We have our certificates stored in an external server and load them at runtime together with the corresponding SSL connection settings. When we invoke the X509Certificate2 constructor in order to add it to the X509CertificateCollection, the webjob gets stopped with exit code -1073740940 and its status becomes "PendingRestart". Our guess is that the X509Certificate2 class is not compatible with webjobs, but we cannot find any hint on how to tackle this issue.

The code line that generate the issue is-

new X509Certificate2(sslCertificateBytes, socketSettings_.CertificatePassword))

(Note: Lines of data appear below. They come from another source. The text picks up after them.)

/-- Window 9, `GPIO_` (R411). -/
def State.gpioReg (s : State) (off : Nat) : Option TWord :=
  let g := s.gpio
  match off with
  | 0x00 => rawW (g.level &&& ~~~ s.timePins)
  | 0x08 => rawW g.outReg
  | 0x10 => rawW s.gpioDir
  | 0x18 => rawW s.gpioDrive
  | 0x20 => rawW g.safe
  | 0x28 => rawW g.pol
  | 0x30 => rawW g.filt
  | 0x38 => rawW g.rbDly
  | 0x40 => rawW g.rbErr
  | 0xFF8 => rawN (bitN g.lock)
  | _ => none

/-- Windows 10 to 13, `ETH_` (R409). -/
def State.ethReg (s : State) (m off : Nat) : Option TWord :=
  let e := s.mac m
  match off with
  | 0x00 => rawW e.ctrl
  | 0x08 => rawW (pk [(0, bitN e.link), (1, bitN (s.ptpSynced m))])
  | 0x10 => rawN ((Config.fuses.macAddr.getD m 0).toNat)
  | 0x18 => rawW e.phyDly
  | 0x20 => rawW e.ptpCfg
  | 0x28 => rawN e.pathNs
  | 0x30 => rawW e.cbCfg
  | 0x40 => rawN e.cntTx
  | 0x48 => rawN e.cntRx
  | 0x50 => rawW (pk [(0, e.dropFcs), (16, e.dropMatch), (32, e.dropFormat), (48, e.dropCb)])
  | 0x58 => rawN e.notSent
  | 0x60 => rawN e.event.toNat
  | 0xFF8 => rawN (bitN e.lock)
  | _ => none

/-- Windows 16 to 23, `CAN_` (R410). -/
def State.canReg (s : State) (c off : Nat) : Option TWord :=
  let e := s.can c
  match off with
  | 0x00 => rawW e.ctrl
  | 0x08 => rawW e.nbt
  | 0x10 => rawW e.dbt
  | 0x18 => rawW (pk [(0, e.st), (8, e.tec), (16, min e.recv 255)])
  | 0x20 => rawW (pk [(0, e.cntTx), (16, e.cntRx), (32, e.cntNot), (48, e.cntDrop)])
  | 0x28 => rawN e.event.toNat
  | 0xFF8 => rawN (bitN e.lock)
  | _ => none

def RunMode.code : RunMode → Nat
  | .duplex => 0 | .joined => 1 | .solo => 2

/-- `PEN_STATE.MIRROR` of the pair (R121): RESILVER while a pen of the pair is being restored. -/
def State.mirrorCode (s : State) (p : Nat) : Nat :=
  if (s.pen (evenOf p)).st = .resilver || (s.pen (oddOf p)).st = .resilver then 3
  else match s.mirrorOf p with
    | .mirrored => 0 | .soleEven | .lost false => 1 | .soleOdd | .lost true => 2

/-- `PEN_STATE` (R121). -/
def State.penState (s : State) (p : Nat) : Word :=
  let x := s.pen p
  let run := if x.st = .run then x.run else none
  pk [(0, x.st.code), (4, match run with
      | some r => r.mode.code
      | none => 0),
    (6, match run with
      | some r => bitN r.recovery
      | none => 0),
    (16, match run with
      | some r => r.line
      | none => 0),
    (32, if p % 2 = 0 then s.mirrorCode p else 0)]

/-- Windows 64 to 127, `PEN_` (R120 to R122, R230, R246). -/
def State.penReg (s : State) (reader : Option Nat) (n off : Nat) : Option TWord :=
  let x := s.pen n
  let run := reader.bind (fun p => (s.pen p).run)
  if 0x100 ≤ off && off < 0x180 then
    let sel := Table.get (fun _ => 0) x.seqSel ((off - 0x100) / 8)
    let v := s.vslot (bitsOf sel 0 13)
    if bitAt sel 15 then rawW (pk [(0, v.seq.toNat), (16, bitN v.held), (17, 1)]) else rawN 0
  else if 0x1040 ≤ off && off < 0x10C0 then rawW (Table.get (fun _ => 0) x.seqSel ((off - 0x1040) / 8))
  else match off with
  | 0x00 => some (TWord.uint s.folio.number)
  | 0x08 => some (TWord.time s.folio.tickTime)
  | 0x10 => rawW (pk [(0, match run with
      | some r => r.line
      | none => 0x7FFF), (16, s.folio.actSlot)])
  | 0x200 => rawW (match reader with
      | some p => (s.pen p).syn
      | none => 0)
  | 0x208 => rawW (match reader with
      | some p => (s.pen p).synAddr
      | none => 0)
  | 0x1000 => rawN 0
  | 0x1008 => rawW (s.penState n)
  | 0x1010 => rawW x.faultInfo
  | 0x1018 => some (TWord.uint x.faultFolio)
  | 0x1020 => rawN x.faultCnt
  | 0x1028 => rawW x.mirror0
  | 0x1030 => rawW x.mirror1
  | 0x10C0 => rawW x.inject
  | 0x10C8 => rawN x.ipiDrop
  | 0x10D0 => rawN x.flyCnt
  | 0x10D8 => rawN x.excCnt
  | 0x10F8 => rawN (bitN x.penLock)
  | _ => none

def FrameKind.code : FrameKind → Nat
  | .cpa => 0 | .loc => 1 | .versioned => 2

/-- The two words of a TLB entry (R264). -/
def TlbEntry.word0 (e : TlbEntry) : Word :=
  pk [(0, e.vpn), (45, e.part), (53, e.size), (55, bitN e.valid), (56, bitN e.locked), (57, e.l1), (59, e.l2)]
def TlbEntry.word1 (e : TlbEntry) : Word :=
  pk [(0, e.frame), (36, e.slot), (49, e.kind.code), (51, bitN e.r1), (52, bitN e.w1), (53, bitN e.x1), (54, bitN e.u1),
      (55, bitN e.d1), (56, bitN e.d2), (57, e.key), (61, bitN e.r2), (62, bitN e.w2), (63, bitN e.x2)]

/-- Windows 128 to 191, `MMU_` (R272). -/
def State.mmuReg (s : State) (n off : Nat) : Option TWord :=
  let x := s.pen n
  let e := Table.get (fun _ => ({} : TlbEntry)) x.tlb x.tlbIdx
  if 0x100 ≤ off && off < 0x140 then rawW (Table.get (fun _ => 0) x.lslot ((off - 0x100) / 8))
  else match off with
  | 0x00 => rawN x.tlbIdx
  | 0x08 => rawW e.word0
  | 0x10 => rawW e.word1
  | 0x18 => rawN x.lfsr.toNat
  | 0x20 => rawN 0
  | 0x140 => rawN 0
  | 0x148 =>
    let filled := (upTo 8).foldl (fun m i =>
      let e := Table.get (fun _ => ({} : TlbEntry)) x.tlb (56 + i)
      m + bitN (e.valid && e.locked) * 2 ^ i) 0
    rawW (setBits x.lslotStat 0 8 filled)
  | 0x200 => rawN x.walkCnt
  | 0x208 => rawN x.tfaultCnt
  | 0xFF8 => rawN (bitN x.mmuLock)
  | _ => none

/-- Fields of a fused repair word (R289): `n` counts of `w` bits from bit `lo`, none above the spares that a bank has. -/
def repairCounts (fuse : Word) (n w lo most : Nat) : List (Nat × Nat) :=
  (upTo n).map (fun a => (lo + w * a, min most (bitsOf fuse (lo + w * a) w)))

private X509CertificateCollection GetClientCertificates(byte[] sslCertificateBytes)
        {
            log_?.OnEvent($"{nameof(SSLStreamFactory)} function {nameof(GetClientCertificates)} started");
            X509CertificateCollection result = new X509Certificate2Collection();
            log_?.OnEvent($"{nameof(X509CertificateCollection)} {nameof(result)} construction successfull");
            try
            {
                if (sslCertificateBytes != null)
                {
                    log_?.OnEvent($"{nameof(sslCertificateBytes)}  enumerable != null");
                    result.Add(new X509Certificate2(sslCertificateBytes, socketSettings_.CertificatePassword));
                    log_?.OnEvent($"result.Add successful");
                }
                else if (!string.IsNullOrEmpty(socketSettings_.CertificatePath))
                {
                    log_?.OnEvent($"{nameof(socketSettings_.CertificatePath)} != null");
                    result = new X509Certificate2Collection();
                    log_?.OnEvent($"{nameof(X509CertificateCollection)} {nameof(result)} construction successfull");
                    var clientCert = StreamFactory.LoadCertificate(socketSettings_.CertificatePath, socketSettings_.CertificatePassword, log_);
                    log_?.OnEvent($"{nameof(StreamFactory.LoadCertificate)} function ended");
                    if (clientCert != null)
                    {
                        result.Add(clientCert);
                        log_?.OnEvent($"result.Add successful");
                    }
                }
            }
            catch (Exception ex)
            {
                log_?.OnEvent($"{nameof(SSLStreamFactory)} function {nameof(GetClientCertificates)} raised exception: {ex.Message}");
                throw;
            }
            log_?.OnEvent($"{nameof(SSLStreamFactory)} function {nameof(GetClientCertificates)} ended");
            return result;
        }

Is there a way to manage SSL certificates on Azure Webjobs? Thanks in advance

Azure webjobs run into the same environment of its parent webapp. You can follow this article to import certificates into a webapp :

• Using Certificates in Azure Websites Applications

In a nutshell:

• Upload the certificate to Azure.
• Add an app setting called WEBSITE_LOAD_CERTIFICATES with its value set to the thumbprint of the certificate (make it accessible to your web application)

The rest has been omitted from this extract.